Son dies in hot car after mother left him for hours to prepare for daughter’s birthday party

Son dies in hot car after mother left him for hours to prepare for daughter’s birthday party

After leaving him in a hot car outside their house for hours while preparing for her daughter’s birthday party, a five-year-old boy died in a Texas suburb on Monday.

Cops claimed the mom and other child, an eight-year-old girl, were out running errands for the party when they returned to the Harris County home, and that the mom and other child, an eight-year-old girl, exited the vehicle and entered the house.

The boy, on the other hand, remained strapped to his seat in the back.

The mom realized the boy had been left alone for three hours, according to investigators, but it was too late by then.

At 2 p.m., the unfortunate incident was reported to the police. On a day when the temperature reached 101 degrees, the car was parked outside the family’s home just outside Houston.

The mother, who police say left the boy behind inadvertently, has yet to be recognized or charged.

‘Between maybe two to three hours, the mom noticed that the other 5-year-old wasn’t nowhere to be found,’ Sheriff Ed Gonzalez said Monday of the incident, which is currently being investigated by his police force.

‘She began calling for him, but no answer. She frantically ran outside and discovered the 5-year-old still buckled in his car seat.’

The sheriff went on to reveal that the mom told investigators that boy knew how to unbuckle himself and get out of a car, and likely assumed that the child did exactly that.
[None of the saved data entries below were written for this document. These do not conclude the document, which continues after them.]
-- ==== Sys2Proof/Machine/Fabric.lean ====
section
/-! DEFINITION. The fabric: configuration frames, logic cells, lanes, spines, collars seen from both sides, and the
clock edge of clusters (chapters 2 to 4). -/

namespace Sys2Proof.Machine

/-! ### Configuration frames (R81, R171, R172) -/

/-- A frame address: die, region (16 for the die-global frames), frame (R171). -/
def frameAddr (d r f : Nat) : Nat := d * 2 ^ 23 + r * 2 ^ 18 + f

/-- The blank content of a frame word: every lane, far-side and RAM-input selector and every spine SRC is 255, and every
other field 0 (R172). The key is frame address * 64 + word. -/
def blankWord (key : Nat) : W36 :=
  let w := key % 64
  let f := key / 64 % 2 ^ 14
  let r := key / 64 / 2 ^ 18 % 32
  if r ≥ 16 then 0
  else if f < 13824 then
    if f % 6 = 3 then (if w < 22 then 0xFFFFFFFF else if 24 ≤ w && w < 32 then 0x3FC0 else 0)
    else if f % 6 = 4 || f % 6 = 5 then (if w < 34 then 0xFFFFFFFF else 0)
    else 0
  else if 15872 ≤ f && f < 16000 then
    if 8 ≤ w && w < 21 then 0xFFFFFFFF else if w = 21 then 0xFFFFFF
    else if 24 ≤ w && w < 37 then 0xFFFFFFFF else if w = 37 then 0xFFFF else 0
  else 0

/-- Word w of a frame. -/
def Chip.frameWord (s : Chip) (fa w : Nat) : W36 := SMap.getD blankWord s.frames (fa * 64 + w)

/-- Word w of a frame set. -/
def Chip.setFrameWord (s : Chip) (fa w : Nat) (v : W36) : Chip :=
  { s with frames := SMap.setD blankWord s.frames (fa * 64 + w) v }

/-- Every frame of a region, or of the die-global set for r = 16, back at its blank content. -/
def Chip.blankFrames (s : Chip) (d r : Nat) : Chip :=
  { s with frames := SMap.dropRange s.frames (frameAddr d r 0 * 64) (frameAddr d (r + 1) 0 * 64) }

/-! ### Coordinates (R33 to R35) -/

/-- The region of a cluster (R33). -/
def clusterRegion (cx cy : Nat) : Nat := 4 * (cy / 48) + cx / 48

/-- The region-local index of a cluster (R34). -/
def clusterIndex (cx cy : Nat) : Nat := 48 * (cy % 48) + cx % 48

/-- The key of a cluster's cell, and with 96 in place of 64 of its lane ends. -/
def cellKey (d cx cy n : Nat) : Nat := ((d * 192 + cy) * 192 + cx) * 64 + n
def laneKey (d cx cy e : Nat) : Nat := ((d * 192 + cy) * 192 + cx) * 96 + e

/-- Word w of frame 6c + m of a cluster. -/
def Chip.clusterWord (s : Chip) (d cx cy m w : Nat) : W36 :=
  s.frameWord (frameAddr d (clusterRegion cx cy) (6 * clusterIndex cx cy + m)) w

/-- Field i of a word of 8-bit selectors. -/
def selByte (w : W36) (i : Nat) : Nat := bits w (8 * (i % 4)) 8

/-- The region across side s of a region, if the side is not a die edge. -/
def acrossSide (r s : Nat) : Option Nat :=
  if s = 0 then (if r < 4 then none else some (r - 4))
  else if s = 2 then (if r ≥ 12 then none else some (r + 4))
  else if s = 1 then (if r % 4 = 3 then none else some (r + 1))
  else (if r % 4 = 0 then none else some (r - 1))

/-- The key of a boundary wire's name (R672). -/
def wireKey (d r side v : Nat) : Nat := ((d * 16 + r) * 4 + side) * 8768 + v

/-- The key of a signal an edge block drives into a region (R392, R423). -/
def edgeInKey (d r side i : Nat) : Nat := ((d * 16 + r) * 4 + side) * 2048 + i

/-- The boundary cluster at position p along a side of a region. -/
def sideCluster (r side p : Nat) : Nat × Nat :=
  let x0 := 48 * (r % 4)
  let y0 := 48 * (r / 4)
  if side = 0 then (x0 + p, y0) else if side = 2 then (x0 + p, y0 + 47)
  else if side = 1 then (x0 + 47, y0 + p) else (x0, y0 + p)

/-! ### Collars (R132 to R141) -/

/-- The 2-bit collar value of wire v of a side that is in force: that of the last completed load (R134, R141, R148). -/
def Chip.collarCode (s : Chip) (d r side v : Nat) : Nat :=
  bits (SMap.getD blankWord s.collars (frameAddr d r (16136 + 16 * side + v / 1024) * 64 + v / 16 % 64)) (2 * (v % 16)) 2

/-- The collar frames of a region, once its load is complete, come into force (R134, R141). -/
def Chip.takeCollars (s : Chip) (d r : Nat) : Chip :=
  let lo := frameAddr d r 16136 * 64
  let hi := frameAddr d r 16200 * 64
  let kept := SMap.dropRange s.collars lo hi
  { s with collars := (s.frames.filter (fun e => lo ≤ e.1 && e.1 < hi)).foldl (fun m e => SMap.put m e.1 e.2) kept }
However, Gonzalez said that investigators say the black SUV was a rental, and that the child’s unfamiliarity with vehicle’s safety locks may have played a part into the incident.

‘It appears that the child routinely knows how to unbuckle himself from the toddler’s seat and open the door, but on this occasion, it didn’t happen,’ Gonzalez told press gathered in the normally quit cul-de-sac Monday evening.

He added  that ‘the door did not have any kind of child safety lock enacted or anything like that.’

Medical examiners have yet to disclose a cause of death, but Gonzalez believes the boy died of heat stroke due to the conditions.

Temperatures in the Texas town topped 100 degrees that afternoon, with the heat inside the closed truck possibly reaching 120 degrees.

In a confined automobile, temperatures may quickly rise to 113 degrees in just 10 minutes.

According to police, the mother contacted 911 as soon as she discovered the boy, who was lifeless. The infant was pronounced dead by emergency officials who arrived on the scene.

In hot weather, cars can quickly heat up from the inside, according to Amber Rollins, head of the non-profit Kids and Car Safety.

‘Most people don’t realize that the majority of the increase in temperature inside of a car happens within the first 10 minutes,’ Rollins said. ‘Their little bodies heat up 3 to 5 times faster than an adult.’

Meanwhile, Texas has the highest rate of hot car deaths in the country.

The Lone Star State is responsible for 56 percent of all unintentional hot car accidents in the country, as well as 26 percent of all occurrences in which a child is stuck in a car and can’t get out.